• _INSTRUCTIONS TO FOLLOW_:
Go over the data and keep only the lines that include "again".

(Saved data entries)
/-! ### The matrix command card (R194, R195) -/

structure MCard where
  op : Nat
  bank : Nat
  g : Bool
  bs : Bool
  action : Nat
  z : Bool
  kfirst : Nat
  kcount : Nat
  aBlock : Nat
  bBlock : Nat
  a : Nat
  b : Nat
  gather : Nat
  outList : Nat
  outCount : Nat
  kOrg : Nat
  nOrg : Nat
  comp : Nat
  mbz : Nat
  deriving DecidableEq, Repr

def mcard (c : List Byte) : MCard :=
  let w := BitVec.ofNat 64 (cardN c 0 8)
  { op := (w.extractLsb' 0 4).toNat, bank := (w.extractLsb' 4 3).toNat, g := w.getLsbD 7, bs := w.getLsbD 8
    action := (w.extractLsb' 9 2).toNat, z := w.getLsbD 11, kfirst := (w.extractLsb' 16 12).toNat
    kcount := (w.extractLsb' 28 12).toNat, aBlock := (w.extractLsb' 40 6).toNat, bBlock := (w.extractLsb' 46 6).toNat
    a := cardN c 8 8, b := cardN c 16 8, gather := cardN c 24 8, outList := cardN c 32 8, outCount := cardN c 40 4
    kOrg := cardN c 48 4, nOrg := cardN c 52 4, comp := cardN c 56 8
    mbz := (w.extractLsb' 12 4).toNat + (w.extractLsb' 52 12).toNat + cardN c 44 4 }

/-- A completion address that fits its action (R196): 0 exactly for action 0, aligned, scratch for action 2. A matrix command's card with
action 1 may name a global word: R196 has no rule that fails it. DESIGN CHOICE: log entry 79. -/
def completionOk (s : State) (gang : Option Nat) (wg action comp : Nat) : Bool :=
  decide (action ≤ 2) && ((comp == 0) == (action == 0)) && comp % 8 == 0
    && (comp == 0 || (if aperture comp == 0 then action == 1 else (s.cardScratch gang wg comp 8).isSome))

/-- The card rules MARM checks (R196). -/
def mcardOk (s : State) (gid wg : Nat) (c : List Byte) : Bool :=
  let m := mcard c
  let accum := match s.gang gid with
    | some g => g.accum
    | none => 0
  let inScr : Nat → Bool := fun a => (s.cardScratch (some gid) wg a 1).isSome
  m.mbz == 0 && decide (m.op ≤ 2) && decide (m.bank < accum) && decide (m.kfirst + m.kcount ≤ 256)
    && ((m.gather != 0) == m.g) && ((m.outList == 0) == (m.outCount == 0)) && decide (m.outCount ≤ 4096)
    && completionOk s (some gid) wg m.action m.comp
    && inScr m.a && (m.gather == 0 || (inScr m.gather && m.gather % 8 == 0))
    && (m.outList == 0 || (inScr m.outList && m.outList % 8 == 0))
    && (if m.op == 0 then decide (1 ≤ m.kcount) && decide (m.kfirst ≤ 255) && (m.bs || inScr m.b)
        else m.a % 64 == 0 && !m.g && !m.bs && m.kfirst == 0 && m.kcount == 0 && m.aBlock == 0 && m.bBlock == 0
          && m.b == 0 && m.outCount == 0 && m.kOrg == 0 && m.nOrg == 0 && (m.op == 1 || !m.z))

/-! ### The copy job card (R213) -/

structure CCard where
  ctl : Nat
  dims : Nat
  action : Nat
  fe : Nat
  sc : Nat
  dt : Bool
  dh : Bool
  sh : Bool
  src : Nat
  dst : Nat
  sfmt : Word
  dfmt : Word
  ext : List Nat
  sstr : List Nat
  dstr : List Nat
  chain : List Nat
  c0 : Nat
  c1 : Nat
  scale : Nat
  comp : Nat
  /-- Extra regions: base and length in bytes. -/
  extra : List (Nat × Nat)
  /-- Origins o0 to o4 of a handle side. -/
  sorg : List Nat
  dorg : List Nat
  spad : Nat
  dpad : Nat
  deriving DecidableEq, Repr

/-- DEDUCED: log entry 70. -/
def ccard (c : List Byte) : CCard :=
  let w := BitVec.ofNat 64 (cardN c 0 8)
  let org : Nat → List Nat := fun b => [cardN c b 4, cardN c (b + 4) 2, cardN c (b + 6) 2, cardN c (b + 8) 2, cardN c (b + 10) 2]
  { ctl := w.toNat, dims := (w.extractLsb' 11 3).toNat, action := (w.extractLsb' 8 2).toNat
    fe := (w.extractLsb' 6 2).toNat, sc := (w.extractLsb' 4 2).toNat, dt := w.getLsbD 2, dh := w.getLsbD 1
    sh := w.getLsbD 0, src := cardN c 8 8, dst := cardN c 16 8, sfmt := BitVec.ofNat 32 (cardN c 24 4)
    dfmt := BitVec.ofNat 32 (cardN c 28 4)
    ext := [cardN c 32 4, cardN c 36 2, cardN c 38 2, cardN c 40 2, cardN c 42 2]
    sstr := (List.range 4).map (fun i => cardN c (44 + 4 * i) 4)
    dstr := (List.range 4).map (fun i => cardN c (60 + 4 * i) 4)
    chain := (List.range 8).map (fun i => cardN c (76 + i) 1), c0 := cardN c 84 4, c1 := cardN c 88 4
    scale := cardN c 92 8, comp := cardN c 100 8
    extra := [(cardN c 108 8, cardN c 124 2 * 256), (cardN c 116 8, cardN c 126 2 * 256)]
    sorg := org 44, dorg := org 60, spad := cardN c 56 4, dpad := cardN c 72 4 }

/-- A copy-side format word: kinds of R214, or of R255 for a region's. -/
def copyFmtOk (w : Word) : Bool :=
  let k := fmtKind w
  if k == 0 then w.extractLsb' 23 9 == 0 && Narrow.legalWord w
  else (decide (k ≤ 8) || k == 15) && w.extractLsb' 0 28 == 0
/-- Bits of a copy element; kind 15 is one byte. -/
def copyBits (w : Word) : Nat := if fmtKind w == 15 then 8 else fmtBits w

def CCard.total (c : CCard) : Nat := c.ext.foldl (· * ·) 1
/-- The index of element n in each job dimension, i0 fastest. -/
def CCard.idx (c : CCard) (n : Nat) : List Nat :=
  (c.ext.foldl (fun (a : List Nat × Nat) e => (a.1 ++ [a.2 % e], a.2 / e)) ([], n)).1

==

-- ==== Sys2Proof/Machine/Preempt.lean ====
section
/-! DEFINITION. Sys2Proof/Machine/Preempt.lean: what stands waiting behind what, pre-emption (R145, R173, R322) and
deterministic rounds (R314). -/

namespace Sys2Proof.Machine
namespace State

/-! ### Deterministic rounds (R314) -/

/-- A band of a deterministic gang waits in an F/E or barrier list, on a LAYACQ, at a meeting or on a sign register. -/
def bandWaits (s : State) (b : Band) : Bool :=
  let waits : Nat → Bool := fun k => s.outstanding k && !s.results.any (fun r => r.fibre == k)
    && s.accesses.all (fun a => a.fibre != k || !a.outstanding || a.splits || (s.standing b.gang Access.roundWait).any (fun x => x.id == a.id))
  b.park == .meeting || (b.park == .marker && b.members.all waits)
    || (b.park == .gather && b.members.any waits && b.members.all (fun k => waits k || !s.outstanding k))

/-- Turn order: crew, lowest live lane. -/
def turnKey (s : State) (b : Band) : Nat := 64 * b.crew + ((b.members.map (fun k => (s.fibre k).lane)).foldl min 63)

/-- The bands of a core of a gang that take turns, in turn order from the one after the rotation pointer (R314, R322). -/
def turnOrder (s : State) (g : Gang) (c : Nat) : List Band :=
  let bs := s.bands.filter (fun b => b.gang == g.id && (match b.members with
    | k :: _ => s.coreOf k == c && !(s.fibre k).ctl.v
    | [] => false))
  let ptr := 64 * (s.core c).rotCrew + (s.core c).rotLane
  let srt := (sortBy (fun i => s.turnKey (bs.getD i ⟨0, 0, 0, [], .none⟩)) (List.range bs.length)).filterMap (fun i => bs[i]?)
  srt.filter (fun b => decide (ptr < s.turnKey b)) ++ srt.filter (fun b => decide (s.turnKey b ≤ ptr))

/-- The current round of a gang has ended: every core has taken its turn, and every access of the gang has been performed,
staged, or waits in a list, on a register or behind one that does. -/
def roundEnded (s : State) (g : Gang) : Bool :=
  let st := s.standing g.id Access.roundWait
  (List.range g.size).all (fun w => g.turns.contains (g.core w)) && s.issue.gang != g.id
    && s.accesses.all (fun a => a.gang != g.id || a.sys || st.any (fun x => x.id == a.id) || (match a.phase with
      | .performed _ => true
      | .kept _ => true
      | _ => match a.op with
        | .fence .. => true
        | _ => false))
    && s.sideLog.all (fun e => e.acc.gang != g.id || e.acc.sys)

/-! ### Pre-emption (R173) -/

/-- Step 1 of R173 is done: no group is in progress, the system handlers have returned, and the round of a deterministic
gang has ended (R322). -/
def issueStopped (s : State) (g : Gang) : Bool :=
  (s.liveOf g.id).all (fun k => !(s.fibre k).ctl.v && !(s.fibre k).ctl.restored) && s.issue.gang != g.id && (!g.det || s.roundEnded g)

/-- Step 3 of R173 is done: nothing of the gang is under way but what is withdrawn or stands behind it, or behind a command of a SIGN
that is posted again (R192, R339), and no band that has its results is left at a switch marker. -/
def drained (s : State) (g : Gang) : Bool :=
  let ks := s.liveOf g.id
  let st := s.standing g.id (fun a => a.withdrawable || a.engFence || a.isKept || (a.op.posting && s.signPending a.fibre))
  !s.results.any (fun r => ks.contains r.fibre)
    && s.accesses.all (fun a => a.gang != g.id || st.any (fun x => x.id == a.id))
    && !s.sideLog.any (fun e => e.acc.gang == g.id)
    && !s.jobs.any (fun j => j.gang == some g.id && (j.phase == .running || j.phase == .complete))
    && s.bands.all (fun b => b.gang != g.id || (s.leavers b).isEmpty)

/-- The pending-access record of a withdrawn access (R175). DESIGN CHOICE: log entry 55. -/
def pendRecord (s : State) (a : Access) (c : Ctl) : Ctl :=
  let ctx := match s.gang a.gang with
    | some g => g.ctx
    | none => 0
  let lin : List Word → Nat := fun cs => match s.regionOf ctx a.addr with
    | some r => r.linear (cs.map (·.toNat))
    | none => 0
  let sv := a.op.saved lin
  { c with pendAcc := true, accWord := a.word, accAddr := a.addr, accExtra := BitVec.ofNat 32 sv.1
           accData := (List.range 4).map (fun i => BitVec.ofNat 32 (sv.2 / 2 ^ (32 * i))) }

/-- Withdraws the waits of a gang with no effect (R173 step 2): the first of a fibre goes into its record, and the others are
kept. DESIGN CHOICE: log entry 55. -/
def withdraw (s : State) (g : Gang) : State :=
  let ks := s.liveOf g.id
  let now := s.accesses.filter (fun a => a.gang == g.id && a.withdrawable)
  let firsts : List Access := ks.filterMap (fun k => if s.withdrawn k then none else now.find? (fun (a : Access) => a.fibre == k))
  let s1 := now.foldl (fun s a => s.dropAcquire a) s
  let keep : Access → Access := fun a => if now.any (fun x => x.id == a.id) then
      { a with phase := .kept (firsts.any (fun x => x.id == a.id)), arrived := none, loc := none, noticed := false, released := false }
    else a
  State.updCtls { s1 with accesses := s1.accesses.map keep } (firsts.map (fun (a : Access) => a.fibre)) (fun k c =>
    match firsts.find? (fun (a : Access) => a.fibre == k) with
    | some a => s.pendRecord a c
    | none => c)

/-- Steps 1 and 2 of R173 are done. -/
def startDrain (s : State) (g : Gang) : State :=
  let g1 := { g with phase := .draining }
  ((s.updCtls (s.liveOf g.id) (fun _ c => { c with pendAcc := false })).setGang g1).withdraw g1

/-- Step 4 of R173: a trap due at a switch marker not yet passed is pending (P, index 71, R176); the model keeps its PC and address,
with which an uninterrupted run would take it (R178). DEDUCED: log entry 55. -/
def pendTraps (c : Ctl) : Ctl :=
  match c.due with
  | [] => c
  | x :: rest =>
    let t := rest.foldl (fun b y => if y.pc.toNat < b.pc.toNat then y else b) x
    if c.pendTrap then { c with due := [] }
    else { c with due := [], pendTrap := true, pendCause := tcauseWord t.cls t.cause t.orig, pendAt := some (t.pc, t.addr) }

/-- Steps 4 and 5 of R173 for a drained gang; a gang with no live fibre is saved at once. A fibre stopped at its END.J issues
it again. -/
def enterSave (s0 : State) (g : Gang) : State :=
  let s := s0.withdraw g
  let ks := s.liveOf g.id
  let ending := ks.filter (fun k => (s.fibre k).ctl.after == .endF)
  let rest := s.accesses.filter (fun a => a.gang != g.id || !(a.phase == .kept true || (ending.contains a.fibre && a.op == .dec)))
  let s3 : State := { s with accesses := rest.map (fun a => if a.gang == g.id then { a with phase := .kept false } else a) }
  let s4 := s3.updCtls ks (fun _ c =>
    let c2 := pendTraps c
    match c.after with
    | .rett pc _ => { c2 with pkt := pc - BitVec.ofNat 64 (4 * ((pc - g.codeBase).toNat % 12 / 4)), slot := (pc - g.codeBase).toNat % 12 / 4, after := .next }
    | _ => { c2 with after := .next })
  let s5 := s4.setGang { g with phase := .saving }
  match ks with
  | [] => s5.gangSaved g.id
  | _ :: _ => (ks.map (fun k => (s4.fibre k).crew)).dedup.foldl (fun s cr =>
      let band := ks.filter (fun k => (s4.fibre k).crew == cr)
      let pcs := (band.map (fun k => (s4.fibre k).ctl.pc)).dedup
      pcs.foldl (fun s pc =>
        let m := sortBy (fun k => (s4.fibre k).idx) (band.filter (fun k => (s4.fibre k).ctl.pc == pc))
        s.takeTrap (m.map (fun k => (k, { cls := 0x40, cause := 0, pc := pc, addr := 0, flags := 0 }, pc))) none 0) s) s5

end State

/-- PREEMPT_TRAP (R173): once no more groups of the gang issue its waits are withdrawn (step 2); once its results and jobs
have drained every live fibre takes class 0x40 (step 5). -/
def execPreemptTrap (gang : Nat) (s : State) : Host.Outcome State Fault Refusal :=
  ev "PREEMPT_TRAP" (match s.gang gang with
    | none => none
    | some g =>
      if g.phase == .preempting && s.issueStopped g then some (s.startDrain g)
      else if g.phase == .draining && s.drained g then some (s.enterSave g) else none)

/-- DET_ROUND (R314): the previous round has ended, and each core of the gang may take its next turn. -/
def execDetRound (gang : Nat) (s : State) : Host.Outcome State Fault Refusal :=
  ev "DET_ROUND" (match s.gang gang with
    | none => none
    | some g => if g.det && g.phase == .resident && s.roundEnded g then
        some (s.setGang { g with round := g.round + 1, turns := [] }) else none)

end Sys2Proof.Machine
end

• _REPLY TO THE TASK_:
that is posted again (R192, R339), and no band that has its results is left at a switch marker. -/
it again. -/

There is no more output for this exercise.